- _Work order_
Every line that holds the word "fits" needs to be copied from the data below.

- _Data_
--------------------------------
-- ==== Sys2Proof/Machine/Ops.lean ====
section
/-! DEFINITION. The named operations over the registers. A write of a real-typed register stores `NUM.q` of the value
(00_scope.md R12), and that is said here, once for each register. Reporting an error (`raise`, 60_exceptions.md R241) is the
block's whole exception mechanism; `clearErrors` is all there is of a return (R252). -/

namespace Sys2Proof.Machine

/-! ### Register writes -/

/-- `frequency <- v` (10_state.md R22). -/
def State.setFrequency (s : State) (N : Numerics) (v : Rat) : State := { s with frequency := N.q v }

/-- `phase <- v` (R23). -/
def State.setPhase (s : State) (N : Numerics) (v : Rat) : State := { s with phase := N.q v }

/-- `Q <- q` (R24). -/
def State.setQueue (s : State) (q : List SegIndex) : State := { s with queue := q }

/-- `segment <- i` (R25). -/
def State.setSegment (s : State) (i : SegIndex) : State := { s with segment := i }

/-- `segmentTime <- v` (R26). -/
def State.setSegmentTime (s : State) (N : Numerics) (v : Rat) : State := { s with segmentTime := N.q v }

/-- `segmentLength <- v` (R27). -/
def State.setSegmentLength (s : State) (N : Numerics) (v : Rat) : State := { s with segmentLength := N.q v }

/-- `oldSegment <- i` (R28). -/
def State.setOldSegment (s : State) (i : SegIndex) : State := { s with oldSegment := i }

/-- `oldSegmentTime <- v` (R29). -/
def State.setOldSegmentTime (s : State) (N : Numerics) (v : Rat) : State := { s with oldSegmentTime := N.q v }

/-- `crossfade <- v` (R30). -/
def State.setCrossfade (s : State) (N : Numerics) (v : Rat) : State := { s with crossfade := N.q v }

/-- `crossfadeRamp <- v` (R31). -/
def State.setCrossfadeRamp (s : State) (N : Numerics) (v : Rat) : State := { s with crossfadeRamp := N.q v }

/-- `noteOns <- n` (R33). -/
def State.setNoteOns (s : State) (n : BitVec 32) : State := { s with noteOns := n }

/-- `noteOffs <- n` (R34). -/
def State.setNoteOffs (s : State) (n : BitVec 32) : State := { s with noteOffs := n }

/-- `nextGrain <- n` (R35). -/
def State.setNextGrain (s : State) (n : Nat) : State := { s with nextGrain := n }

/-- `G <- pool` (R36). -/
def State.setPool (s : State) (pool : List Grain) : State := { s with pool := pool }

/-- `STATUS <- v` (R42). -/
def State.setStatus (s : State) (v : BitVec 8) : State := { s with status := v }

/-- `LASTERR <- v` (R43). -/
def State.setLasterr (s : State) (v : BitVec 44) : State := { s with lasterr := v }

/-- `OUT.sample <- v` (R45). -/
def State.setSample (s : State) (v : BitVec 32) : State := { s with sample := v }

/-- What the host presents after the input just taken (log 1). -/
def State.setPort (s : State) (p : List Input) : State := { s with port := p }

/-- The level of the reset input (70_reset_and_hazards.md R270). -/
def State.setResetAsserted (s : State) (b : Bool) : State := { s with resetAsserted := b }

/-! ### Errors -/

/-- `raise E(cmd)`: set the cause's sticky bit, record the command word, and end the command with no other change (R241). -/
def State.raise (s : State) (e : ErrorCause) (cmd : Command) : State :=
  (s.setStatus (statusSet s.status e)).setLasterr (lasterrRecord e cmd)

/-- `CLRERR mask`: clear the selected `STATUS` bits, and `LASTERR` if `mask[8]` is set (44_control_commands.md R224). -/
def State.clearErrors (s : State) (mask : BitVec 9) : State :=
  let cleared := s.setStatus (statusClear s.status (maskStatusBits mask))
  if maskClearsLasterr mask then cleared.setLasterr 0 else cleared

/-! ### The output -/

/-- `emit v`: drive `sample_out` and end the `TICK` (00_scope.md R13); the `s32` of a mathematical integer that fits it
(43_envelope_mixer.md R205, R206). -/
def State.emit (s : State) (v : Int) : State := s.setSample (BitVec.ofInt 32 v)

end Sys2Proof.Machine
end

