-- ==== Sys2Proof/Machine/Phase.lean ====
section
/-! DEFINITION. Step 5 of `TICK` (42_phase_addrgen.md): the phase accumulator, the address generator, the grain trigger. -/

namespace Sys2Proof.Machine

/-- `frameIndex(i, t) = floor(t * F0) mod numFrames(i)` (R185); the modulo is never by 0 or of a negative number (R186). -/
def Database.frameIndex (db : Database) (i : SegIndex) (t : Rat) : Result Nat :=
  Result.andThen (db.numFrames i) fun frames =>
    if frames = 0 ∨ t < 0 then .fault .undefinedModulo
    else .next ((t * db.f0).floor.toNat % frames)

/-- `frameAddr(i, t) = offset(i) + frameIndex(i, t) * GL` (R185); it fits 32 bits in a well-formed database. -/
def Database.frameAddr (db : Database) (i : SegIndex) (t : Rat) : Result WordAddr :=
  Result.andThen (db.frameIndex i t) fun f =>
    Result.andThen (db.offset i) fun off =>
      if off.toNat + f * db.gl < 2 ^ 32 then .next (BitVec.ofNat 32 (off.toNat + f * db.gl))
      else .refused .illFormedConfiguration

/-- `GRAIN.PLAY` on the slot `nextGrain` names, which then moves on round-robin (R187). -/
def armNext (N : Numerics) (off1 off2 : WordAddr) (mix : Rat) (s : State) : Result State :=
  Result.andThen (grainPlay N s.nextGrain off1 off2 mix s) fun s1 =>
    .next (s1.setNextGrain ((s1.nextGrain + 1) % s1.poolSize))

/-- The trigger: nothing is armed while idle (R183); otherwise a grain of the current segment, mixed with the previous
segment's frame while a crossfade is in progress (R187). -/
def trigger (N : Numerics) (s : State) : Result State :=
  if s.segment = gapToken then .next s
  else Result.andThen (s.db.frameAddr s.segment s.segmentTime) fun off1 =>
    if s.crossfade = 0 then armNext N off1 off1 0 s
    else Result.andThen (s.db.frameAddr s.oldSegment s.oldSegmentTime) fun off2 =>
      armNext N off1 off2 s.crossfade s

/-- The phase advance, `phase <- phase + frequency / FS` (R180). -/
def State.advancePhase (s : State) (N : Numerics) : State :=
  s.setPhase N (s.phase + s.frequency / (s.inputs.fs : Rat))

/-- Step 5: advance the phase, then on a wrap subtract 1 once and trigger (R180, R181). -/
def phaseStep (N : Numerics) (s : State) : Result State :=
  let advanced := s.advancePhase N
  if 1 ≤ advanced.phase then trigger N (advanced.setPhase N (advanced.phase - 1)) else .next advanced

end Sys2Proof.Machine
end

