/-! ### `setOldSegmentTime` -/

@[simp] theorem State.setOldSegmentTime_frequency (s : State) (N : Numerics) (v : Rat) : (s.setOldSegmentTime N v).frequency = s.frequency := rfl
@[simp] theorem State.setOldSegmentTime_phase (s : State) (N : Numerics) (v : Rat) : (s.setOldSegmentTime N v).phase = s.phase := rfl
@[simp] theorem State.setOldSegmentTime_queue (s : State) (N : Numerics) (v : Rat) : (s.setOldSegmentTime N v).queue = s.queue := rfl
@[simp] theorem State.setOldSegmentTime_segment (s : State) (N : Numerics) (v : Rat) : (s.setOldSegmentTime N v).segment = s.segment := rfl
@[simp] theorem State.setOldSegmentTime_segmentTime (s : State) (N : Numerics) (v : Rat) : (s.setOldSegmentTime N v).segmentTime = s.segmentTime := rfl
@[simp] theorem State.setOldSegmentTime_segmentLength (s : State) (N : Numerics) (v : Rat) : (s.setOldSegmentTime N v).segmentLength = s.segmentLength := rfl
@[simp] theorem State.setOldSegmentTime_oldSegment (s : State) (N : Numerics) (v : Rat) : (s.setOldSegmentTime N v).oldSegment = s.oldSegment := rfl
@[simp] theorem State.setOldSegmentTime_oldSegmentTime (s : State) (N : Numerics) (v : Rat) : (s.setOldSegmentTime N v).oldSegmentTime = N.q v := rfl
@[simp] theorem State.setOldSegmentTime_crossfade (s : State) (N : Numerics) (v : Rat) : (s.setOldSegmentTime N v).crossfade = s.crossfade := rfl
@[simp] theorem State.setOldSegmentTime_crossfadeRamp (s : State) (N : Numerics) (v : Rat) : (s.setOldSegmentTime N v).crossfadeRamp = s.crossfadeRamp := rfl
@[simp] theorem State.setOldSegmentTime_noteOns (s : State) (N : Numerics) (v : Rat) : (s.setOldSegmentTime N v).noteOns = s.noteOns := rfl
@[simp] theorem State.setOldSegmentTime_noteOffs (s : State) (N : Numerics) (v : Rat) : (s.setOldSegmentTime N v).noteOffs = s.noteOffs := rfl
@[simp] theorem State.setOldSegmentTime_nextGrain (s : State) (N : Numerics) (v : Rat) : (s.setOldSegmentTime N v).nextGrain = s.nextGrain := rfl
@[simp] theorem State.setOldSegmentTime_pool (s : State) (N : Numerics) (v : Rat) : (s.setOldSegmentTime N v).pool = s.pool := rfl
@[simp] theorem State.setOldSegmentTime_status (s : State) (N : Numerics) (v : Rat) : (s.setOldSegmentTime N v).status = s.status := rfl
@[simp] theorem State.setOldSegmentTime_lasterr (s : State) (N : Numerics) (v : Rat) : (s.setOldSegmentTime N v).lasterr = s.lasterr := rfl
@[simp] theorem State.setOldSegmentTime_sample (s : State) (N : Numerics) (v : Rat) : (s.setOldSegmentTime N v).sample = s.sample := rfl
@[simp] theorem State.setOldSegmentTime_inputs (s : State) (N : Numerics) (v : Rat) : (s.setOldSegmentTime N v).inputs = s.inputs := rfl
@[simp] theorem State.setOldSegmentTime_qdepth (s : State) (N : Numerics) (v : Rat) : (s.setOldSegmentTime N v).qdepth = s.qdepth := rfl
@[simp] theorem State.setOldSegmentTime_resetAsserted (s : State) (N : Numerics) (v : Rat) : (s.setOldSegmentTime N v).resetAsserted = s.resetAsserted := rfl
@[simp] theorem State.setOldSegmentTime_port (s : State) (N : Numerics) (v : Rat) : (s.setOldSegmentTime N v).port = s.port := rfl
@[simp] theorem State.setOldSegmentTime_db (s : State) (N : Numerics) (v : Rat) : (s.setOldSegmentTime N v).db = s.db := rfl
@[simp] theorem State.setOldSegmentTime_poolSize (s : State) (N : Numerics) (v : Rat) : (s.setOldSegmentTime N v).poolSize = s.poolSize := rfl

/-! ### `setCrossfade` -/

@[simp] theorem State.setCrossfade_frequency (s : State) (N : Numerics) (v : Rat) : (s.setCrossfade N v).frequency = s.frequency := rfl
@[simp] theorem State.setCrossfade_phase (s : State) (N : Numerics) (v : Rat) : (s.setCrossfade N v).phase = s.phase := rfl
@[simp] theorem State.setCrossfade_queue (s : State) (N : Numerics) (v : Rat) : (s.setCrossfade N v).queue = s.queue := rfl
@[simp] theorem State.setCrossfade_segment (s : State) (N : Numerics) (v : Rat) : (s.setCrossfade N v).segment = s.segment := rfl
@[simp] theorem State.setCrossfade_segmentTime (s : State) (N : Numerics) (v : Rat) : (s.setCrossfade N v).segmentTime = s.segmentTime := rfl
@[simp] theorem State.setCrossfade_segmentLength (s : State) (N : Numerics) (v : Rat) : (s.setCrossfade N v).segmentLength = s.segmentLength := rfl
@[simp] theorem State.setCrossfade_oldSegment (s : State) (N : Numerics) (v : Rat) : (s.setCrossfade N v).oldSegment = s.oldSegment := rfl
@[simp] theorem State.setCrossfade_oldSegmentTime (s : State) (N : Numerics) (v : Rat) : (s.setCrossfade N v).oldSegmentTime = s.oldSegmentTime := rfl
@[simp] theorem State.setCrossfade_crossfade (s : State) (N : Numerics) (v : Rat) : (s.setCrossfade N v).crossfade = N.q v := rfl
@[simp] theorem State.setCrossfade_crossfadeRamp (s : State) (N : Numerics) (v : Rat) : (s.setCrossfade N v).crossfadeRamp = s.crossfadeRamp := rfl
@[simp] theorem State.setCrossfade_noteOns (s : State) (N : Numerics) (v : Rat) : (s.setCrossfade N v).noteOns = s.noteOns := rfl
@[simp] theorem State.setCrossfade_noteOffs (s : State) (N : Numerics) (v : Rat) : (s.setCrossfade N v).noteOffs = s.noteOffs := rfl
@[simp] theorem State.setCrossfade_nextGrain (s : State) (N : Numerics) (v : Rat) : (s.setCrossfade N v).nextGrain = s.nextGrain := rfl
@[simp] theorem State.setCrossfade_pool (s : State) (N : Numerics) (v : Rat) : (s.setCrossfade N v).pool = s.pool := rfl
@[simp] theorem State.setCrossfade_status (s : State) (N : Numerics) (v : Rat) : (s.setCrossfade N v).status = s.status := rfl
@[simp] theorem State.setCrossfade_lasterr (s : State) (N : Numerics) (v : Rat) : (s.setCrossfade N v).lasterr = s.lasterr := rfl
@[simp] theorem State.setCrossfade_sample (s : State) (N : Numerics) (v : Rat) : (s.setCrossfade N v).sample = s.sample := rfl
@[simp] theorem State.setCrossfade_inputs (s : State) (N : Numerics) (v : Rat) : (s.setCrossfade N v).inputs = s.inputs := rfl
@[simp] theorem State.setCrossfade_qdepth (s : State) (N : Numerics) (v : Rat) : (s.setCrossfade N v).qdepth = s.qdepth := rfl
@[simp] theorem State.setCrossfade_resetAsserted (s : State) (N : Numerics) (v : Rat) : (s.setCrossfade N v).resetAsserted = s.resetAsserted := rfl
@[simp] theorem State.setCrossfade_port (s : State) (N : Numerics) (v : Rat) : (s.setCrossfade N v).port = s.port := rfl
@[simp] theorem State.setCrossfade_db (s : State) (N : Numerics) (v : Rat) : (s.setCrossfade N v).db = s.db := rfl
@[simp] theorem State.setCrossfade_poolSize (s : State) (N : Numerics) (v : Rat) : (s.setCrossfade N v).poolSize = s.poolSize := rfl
--------------------------------
- _Result of the exercise_
/-- `emit v`: drive `sample_out` and end the `TICK` (00_scope.md R13); the `s32` of a mathematical integer that fits it
/-- `frameAddr(i, t) = offset(i) + frameIndex(i, t) * GL` (R185); it fits 32 bits in a well-formed database. -/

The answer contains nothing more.